- WORK INSTRUCTION
Return the following from the records below: each line, word for word, starting with the line that contains "def complete (k" and going on through the line that contains "let s := traceCommand", with nothing outside that range.

[Opening RECORDS FOR THIS EXERCISE section]

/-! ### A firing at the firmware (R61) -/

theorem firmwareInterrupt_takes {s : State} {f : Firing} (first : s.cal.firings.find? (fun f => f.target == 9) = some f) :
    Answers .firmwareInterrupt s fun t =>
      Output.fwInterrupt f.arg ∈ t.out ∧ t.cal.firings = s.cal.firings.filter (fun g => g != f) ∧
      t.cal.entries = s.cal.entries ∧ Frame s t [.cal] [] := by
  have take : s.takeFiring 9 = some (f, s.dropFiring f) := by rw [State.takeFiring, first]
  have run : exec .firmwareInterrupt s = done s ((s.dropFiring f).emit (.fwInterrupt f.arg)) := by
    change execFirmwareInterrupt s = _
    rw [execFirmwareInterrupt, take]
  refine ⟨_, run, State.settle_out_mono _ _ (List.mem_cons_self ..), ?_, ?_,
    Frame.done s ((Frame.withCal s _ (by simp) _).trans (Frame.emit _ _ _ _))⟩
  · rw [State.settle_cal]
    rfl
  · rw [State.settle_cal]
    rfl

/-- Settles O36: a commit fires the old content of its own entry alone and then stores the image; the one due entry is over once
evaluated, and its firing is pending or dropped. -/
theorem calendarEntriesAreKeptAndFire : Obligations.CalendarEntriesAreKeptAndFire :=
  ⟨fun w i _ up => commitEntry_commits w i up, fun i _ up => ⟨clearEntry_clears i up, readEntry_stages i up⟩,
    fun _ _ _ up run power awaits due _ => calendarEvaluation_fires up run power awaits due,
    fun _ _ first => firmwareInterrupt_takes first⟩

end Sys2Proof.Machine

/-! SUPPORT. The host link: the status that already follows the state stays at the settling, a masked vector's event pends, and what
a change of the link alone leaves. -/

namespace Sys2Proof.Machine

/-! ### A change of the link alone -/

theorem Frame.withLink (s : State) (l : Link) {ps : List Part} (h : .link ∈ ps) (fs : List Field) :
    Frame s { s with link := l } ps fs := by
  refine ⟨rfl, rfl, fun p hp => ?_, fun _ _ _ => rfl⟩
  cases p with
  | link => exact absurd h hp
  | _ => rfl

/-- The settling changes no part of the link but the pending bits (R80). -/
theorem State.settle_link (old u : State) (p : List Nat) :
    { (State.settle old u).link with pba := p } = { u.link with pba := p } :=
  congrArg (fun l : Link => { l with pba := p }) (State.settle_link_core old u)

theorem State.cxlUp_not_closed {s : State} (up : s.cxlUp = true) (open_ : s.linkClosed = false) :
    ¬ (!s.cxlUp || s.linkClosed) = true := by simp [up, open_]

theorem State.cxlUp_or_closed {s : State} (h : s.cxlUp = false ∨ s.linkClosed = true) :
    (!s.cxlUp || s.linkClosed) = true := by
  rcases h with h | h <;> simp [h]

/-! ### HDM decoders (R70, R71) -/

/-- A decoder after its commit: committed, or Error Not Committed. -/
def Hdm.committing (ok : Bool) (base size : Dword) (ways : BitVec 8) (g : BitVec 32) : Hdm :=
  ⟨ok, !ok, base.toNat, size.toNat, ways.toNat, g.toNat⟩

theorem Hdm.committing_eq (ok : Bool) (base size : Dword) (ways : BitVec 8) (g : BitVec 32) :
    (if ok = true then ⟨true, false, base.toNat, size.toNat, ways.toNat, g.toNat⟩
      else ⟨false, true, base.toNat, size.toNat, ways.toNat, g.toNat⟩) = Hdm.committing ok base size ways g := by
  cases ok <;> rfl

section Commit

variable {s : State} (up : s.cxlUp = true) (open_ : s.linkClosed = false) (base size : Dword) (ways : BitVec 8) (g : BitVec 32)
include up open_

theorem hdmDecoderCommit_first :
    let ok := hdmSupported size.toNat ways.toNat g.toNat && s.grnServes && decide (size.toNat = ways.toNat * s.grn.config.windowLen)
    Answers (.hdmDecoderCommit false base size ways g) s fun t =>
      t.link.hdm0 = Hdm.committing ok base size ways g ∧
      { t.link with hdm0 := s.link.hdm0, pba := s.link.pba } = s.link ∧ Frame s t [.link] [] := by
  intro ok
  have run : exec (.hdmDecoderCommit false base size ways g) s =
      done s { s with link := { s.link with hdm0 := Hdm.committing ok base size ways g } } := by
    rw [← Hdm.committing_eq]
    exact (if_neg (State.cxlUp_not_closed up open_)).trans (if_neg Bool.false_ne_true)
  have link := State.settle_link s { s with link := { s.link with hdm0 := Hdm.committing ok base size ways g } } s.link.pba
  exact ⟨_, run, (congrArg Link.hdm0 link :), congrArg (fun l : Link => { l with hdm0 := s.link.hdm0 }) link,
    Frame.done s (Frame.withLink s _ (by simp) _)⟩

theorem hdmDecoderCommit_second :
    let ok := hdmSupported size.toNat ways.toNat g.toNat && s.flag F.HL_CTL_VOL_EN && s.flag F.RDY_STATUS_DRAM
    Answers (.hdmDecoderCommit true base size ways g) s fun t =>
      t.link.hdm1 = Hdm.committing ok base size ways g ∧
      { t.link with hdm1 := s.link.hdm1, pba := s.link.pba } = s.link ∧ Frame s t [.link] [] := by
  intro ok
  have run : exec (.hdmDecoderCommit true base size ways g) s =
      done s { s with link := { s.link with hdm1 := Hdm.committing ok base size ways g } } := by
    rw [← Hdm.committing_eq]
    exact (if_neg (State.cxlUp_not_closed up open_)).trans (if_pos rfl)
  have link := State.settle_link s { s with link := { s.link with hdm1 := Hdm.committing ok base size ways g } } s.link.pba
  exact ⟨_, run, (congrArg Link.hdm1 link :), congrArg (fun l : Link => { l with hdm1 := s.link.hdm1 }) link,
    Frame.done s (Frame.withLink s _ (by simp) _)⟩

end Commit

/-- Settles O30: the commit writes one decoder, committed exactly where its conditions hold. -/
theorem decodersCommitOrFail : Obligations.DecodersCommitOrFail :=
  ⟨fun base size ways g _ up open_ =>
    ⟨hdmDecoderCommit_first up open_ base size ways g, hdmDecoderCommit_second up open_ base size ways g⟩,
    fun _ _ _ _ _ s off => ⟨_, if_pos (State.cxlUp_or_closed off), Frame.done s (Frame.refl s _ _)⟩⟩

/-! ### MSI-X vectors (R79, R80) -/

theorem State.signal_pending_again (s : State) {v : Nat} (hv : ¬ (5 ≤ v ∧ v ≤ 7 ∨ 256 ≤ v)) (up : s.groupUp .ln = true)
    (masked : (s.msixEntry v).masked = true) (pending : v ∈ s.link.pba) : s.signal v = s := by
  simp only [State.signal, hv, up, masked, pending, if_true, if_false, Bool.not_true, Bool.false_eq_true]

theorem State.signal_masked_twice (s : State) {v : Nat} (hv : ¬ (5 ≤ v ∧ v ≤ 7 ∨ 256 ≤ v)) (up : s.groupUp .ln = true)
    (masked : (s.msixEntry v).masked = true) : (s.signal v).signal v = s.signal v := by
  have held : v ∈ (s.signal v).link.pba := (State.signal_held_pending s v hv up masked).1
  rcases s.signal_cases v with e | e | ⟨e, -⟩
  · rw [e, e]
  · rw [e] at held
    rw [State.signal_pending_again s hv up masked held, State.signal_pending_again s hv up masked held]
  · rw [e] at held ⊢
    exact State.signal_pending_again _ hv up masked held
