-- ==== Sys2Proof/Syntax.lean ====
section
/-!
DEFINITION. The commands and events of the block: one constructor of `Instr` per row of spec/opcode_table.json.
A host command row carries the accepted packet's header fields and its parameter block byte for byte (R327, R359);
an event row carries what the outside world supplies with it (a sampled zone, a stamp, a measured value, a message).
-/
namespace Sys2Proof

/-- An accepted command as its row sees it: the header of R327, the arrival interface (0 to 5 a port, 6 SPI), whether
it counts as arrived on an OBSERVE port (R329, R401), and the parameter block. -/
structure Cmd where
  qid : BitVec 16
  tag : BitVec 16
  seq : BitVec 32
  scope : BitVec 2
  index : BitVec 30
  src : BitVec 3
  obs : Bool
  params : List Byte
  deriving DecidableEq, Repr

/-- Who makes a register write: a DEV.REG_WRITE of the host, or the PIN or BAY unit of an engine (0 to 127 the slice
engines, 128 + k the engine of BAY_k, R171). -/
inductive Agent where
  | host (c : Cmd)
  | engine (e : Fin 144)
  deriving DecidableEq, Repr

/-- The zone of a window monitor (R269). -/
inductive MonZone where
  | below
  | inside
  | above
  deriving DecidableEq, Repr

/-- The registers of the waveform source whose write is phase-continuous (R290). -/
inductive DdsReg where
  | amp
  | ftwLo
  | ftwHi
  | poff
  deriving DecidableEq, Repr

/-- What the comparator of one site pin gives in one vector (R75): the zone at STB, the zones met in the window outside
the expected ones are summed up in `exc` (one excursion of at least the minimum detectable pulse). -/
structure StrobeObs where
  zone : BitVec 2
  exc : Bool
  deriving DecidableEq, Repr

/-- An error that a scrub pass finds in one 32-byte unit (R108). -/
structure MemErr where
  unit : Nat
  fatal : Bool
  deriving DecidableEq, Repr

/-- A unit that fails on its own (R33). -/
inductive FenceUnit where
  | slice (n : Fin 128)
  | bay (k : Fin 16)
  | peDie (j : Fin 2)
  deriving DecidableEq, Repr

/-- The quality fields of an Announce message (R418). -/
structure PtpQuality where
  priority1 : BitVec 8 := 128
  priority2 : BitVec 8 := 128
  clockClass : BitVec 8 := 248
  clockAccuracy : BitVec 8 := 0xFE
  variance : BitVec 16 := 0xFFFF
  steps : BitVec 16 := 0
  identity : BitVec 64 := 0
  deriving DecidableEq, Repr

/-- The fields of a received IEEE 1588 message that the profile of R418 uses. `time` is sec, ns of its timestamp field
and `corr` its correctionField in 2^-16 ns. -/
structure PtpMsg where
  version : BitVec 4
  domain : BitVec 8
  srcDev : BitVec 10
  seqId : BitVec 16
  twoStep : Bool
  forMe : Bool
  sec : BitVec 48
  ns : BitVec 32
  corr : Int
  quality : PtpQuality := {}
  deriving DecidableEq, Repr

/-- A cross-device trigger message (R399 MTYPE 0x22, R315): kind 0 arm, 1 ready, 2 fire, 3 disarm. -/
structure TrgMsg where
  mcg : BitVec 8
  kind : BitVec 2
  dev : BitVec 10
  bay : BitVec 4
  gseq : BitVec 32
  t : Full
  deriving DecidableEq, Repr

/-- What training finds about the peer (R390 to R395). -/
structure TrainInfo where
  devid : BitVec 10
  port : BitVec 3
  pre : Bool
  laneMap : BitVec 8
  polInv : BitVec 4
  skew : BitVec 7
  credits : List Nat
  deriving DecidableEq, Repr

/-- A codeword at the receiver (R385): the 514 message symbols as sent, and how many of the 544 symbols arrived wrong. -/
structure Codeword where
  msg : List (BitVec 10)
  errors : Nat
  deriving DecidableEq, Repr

[Closing RECORDS FOR THIS EXERCISE section]
[Opening RECORDS FOR THIS EXERCISE section]

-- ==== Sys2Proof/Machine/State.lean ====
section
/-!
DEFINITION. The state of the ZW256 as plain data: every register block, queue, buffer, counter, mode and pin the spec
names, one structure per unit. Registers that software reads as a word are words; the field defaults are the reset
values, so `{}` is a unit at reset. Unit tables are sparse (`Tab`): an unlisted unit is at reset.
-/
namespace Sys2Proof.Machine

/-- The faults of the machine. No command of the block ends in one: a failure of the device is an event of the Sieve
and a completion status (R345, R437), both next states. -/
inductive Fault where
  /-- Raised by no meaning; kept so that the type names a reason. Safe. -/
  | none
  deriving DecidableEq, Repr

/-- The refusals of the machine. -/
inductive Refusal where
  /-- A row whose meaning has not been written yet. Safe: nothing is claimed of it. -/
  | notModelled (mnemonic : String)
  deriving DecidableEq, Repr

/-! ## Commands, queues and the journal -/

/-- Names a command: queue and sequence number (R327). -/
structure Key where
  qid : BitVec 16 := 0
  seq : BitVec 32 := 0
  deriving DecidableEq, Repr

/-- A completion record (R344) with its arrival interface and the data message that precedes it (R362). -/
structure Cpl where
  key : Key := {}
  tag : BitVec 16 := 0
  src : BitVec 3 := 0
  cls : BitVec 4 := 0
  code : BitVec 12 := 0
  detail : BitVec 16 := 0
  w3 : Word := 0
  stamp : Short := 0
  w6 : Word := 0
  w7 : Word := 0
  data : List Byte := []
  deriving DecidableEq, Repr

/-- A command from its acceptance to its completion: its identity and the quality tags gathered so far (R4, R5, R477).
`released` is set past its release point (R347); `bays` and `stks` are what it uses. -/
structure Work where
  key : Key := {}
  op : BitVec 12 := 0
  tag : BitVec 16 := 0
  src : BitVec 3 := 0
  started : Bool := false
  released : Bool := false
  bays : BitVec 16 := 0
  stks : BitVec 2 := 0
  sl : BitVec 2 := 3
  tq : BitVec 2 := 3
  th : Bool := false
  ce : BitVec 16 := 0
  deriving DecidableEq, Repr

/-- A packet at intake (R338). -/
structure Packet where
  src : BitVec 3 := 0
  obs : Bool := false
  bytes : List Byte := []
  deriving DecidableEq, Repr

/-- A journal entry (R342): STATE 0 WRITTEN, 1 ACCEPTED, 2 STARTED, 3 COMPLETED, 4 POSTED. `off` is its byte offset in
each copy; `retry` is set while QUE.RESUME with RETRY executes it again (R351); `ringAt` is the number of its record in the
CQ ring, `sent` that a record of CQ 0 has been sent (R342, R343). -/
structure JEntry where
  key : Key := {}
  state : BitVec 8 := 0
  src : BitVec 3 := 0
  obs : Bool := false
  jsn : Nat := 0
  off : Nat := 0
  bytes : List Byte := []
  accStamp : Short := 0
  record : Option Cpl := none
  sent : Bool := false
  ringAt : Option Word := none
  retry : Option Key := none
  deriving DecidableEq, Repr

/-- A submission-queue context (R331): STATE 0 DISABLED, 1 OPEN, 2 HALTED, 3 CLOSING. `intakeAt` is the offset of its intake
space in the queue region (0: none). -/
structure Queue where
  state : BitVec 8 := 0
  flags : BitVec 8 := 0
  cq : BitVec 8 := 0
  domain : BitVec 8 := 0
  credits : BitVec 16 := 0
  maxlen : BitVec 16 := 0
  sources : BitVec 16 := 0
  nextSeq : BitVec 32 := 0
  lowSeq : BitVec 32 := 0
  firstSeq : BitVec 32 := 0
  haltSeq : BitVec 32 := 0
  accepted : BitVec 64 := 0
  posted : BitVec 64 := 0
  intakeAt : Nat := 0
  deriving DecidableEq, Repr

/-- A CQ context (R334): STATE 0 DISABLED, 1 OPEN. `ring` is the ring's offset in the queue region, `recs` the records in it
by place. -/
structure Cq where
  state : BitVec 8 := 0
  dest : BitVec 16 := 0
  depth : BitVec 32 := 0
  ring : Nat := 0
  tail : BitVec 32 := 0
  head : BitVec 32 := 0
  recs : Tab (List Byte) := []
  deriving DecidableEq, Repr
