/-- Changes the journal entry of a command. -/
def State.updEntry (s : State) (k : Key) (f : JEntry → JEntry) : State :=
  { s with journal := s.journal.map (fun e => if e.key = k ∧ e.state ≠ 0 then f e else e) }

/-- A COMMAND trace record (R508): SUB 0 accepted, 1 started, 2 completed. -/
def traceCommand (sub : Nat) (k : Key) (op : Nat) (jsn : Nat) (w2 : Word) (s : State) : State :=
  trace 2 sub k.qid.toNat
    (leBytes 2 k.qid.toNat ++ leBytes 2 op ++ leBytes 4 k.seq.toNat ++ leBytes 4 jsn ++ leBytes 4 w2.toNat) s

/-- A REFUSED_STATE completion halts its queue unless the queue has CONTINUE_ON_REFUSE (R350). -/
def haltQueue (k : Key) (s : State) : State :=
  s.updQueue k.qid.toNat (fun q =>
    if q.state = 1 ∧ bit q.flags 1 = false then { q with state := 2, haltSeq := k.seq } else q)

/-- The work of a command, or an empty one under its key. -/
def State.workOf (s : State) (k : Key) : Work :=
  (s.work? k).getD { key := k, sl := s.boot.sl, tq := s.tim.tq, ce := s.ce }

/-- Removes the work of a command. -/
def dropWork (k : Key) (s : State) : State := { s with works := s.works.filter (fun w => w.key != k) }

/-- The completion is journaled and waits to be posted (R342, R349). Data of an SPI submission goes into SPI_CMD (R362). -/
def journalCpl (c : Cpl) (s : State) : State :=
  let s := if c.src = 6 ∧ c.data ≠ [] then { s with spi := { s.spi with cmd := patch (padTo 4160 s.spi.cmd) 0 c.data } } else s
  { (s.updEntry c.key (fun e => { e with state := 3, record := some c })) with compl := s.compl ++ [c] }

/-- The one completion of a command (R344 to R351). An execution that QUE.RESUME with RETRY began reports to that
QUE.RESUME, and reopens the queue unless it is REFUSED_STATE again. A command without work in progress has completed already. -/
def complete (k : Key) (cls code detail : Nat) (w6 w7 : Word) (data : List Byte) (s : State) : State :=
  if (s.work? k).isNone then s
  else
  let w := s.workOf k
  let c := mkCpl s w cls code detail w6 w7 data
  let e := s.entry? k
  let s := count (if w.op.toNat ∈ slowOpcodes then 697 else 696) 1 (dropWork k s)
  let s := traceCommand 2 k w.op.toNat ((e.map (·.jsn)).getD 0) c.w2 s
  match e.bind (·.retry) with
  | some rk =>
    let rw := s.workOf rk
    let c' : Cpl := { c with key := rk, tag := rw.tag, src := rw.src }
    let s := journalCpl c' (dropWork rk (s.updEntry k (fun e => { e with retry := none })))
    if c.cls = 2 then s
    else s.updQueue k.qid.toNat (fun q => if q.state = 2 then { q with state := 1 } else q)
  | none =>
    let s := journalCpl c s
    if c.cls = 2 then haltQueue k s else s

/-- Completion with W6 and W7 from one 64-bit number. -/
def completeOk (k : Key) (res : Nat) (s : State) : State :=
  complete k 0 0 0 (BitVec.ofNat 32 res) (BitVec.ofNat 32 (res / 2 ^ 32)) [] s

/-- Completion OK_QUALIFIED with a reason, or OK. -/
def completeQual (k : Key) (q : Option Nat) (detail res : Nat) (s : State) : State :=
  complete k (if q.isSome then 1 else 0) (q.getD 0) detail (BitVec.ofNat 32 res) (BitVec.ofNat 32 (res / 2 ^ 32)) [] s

[Closing RECORDS FOR THIS EXERCISE section]

- EXERCISE RESULT
def complete (k : Key) (cls code detail : Nat) (w6 w7 : Word) (data : List Byte) (s : State) : State :=
  if (s.work? k).isNone then s
  else
  let w := s.workOf k
  let c := mkCpl s w cls code detail w6 w7 data
  let e := s.entry? k
  let s := count (if w.op.toNat ∈ slowOpcodes then 697 else 696) 1 (dropWork k s)
  let s := traceCommand 2 k w.op.toNat ((e.map (·.jsn)).getD 0) c.w2 s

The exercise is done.